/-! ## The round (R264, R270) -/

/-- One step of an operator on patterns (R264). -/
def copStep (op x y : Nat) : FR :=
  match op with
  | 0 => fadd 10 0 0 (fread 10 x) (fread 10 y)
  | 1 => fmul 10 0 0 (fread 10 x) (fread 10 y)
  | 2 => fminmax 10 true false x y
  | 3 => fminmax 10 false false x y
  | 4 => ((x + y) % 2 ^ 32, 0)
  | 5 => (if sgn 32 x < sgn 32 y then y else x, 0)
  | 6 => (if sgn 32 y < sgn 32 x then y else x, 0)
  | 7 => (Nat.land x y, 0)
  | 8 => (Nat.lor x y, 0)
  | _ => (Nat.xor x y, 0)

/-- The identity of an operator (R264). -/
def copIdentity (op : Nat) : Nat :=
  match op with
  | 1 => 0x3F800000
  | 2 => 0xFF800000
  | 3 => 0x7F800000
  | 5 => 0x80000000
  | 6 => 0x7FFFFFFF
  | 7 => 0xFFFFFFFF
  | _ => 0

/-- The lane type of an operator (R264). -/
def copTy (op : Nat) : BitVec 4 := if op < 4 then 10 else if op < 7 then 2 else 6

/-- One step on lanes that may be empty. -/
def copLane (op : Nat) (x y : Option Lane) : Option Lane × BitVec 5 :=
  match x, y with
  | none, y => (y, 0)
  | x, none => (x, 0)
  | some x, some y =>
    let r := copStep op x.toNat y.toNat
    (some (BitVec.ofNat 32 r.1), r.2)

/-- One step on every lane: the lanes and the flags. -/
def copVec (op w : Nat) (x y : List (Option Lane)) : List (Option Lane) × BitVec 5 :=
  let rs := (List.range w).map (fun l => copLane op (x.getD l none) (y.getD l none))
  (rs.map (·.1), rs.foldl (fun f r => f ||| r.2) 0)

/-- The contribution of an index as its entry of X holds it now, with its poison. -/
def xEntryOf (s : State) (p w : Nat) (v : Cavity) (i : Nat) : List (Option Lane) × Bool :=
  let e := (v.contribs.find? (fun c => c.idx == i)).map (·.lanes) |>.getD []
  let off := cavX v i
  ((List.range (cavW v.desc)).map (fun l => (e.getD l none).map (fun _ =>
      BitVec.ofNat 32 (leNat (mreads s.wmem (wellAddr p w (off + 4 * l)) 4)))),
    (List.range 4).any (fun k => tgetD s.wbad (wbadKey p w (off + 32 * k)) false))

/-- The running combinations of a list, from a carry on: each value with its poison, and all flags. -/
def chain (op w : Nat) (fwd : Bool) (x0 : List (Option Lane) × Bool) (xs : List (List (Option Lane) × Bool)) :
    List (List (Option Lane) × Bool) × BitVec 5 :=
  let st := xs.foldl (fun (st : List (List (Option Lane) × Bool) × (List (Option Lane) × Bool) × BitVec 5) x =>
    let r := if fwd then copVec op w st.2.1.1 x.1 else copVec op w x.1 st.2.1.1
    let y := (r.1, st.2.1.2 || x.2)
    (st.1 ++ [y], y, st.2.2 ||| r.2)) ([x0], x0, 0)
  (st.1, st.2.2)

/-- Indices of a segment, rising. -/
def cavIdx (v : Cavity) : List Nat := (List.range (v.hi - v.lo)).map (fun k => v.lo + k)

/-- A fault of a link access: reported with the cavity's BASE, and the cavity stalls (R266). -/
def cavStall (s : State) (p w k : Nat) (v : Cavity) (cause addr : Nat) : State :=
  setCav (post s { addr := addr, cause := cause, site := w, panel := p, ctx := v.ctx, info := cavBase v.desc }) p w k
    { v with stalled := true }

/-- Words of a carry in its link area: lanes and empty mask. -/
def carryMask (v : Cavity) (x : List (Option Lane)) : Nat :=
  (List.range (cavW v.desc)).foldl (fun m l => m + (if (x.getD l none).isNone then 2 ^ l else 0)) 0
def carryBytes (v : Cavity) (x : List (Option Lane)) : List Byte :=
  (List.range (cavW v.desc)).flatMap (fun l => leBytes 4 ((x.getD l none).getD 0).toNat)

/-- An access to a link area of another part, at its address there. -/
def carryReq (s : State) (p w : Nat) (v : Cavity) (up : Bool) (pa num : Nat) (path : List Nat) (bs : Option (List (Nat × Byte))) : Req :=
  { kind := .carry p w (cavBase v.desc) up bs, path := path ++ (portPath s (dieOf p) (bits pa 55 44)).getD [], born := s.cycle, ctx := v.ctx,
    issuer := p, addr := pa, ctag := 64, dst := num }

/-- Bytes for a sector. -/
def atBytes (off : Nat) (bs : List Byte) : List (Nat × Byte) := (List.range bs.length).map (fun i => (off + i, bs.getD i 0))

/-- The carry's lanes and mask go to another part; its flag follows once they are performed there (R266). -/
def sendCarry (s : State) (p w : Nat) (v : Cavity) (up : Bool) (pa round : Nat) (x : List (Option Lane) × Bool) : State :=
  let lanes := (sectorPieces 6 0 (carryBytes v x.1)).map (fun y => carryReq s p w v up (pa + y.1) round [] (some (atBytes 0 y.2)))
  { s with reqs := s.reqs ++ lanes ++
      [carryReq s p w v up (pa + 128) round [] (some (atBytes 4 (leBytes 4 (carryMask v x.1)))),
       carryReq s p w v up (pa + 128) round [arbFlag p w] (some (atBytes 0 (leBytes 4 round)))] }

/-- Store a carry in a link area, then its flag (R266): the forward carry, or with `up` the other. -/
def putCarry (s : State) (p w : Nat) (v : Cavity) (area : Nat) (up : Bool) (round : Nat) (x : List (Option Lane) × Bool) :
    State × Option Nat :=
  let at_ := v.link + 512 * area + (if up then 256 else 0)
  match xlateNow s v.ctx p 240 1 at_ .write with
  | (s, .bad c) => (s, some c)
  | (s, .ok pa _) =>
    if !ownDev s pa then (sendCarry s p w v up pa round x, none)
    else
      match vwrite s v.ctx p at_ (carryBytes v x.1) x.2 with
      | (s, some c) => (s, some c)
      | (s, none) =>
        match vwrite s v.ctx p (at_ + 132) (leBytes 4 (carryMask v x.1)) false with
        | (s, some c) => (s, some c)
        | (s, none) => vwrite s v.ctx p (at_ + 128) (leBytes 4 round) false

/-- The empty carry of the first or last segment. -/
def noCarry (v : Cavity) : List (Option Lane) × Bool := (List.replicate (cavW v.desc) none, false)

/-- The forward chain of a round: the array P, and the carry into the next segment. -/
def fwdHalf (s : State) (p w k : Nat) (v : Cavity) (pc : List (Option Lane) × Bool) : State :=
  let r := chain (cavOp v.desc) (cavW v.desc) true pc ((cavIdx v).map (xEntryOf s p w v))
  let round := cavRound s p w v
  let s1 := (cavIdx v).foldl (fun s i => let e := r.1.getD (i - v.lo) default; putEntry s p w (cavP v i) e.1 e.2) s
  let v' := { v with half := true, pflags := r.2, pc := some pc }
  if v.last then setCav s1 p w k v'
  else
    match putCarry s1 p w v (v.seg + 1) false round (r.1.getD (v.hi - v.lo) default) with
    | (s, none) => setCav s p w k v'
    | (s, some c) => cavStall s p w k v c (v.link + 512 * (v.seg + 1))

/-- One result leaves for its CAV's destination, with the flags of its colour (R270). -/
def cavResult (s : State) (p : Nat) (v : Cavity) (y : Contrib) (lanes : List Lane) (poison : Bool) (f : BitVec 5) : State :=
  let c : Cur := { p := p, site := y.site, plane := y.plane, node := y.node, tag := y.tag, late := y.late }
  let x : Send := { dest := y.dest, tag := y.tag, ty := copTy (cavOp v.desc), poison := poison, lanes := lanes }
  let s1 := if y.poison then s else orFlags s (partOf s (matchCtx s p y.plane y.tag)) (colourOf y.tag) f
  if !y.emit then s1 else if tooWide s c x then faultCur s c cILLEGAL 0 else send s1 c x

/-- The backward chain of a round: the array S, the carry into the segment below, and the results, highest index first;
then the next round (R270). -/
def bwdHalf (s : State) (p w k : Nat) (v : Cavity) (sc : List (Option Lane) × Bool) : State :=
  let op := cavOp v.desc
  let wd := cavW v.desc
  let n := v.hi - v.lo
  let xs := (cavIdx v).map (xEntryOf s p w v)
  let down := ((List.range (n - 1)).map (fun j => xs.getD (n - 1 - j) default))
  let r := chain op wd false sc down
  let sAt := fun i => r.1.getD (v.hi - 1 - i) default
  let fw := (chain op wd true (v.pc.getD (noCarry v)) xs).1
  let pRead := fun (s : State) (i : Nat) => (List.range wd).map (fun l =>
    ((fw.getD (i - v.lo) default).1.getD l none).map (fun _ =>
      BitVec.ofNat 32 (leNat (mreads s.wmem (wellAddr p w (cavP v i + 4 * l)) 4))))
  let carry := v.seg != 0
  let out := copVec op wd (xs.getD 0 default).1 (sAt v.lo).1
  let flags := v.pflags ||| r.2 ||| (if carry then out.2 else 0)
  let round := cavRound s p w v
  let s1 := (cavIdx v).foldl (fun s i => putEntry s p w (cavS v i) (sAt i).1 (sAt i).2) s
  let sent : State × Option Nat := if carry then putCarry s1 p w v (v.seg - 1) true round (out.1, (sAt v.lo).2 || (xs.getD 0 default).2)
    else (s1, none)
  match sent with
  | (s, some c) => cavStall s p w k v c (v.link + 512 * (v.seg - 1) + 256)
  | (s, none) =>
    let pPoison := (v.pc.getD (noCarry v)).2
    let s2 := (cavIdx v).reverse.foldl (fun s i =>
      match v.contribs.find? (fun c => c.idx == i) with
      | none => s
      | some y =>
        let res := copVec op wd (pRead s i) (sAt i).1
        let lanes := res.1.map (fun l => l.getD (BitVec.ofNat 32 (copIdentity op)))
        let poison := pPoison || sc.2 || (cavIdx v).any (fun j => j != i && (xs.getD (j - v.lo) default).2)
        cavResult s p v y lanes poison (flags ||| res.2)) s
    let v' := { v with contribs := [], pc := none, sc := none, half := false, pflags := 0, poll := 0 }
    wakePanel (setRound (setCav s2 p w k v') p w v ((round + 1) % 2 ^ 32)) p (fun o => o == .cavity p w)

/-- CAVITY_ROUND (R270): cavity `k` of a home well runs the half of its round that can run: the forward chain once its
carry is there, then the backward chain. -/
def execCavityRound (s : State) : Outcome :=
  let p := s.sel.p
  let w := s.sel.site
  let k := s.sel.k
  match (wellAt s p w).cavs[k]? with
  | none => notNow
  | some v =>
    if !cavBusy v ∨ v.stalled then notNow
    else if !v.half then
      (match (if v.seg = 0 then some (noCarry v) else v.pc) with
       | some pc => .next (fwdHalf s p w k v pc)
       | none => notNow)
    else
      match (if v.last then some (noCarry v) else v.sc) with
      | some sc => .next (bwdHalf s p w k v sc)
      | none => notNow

++++++++++++++++++++

● **Work task**: Reproduce verbatim only the segment of the listing bounded by the line containing "identity of an operator (R264). -/" and the line containing "def copLane (op", with both boundary lines included.

● **Response box**:
/-- The identity of an operator (R264). -/
def copIdentity (op : Nat) : Nat :=
  match op with
  | 1 => 0x3F800000
  | 2 => 0xFF800000
  | 3 => 0x7F800000
  | 5 => 0x80000000
  | 6 => 0x7FFFFFFF
  | 7 => 0xFFFFFFFF
  | _ => 0

/-- The lane type of an operator (R264). -/
def copTy (op : Nat) : BitVec 4 := if op < 4 then 10 else if op < 7 then 2 else 6

/-- One step on lanes that may be empty. -/
def copLane (op : Nat) (x y : Option Lane) : Option Lane × BitVec 5 :=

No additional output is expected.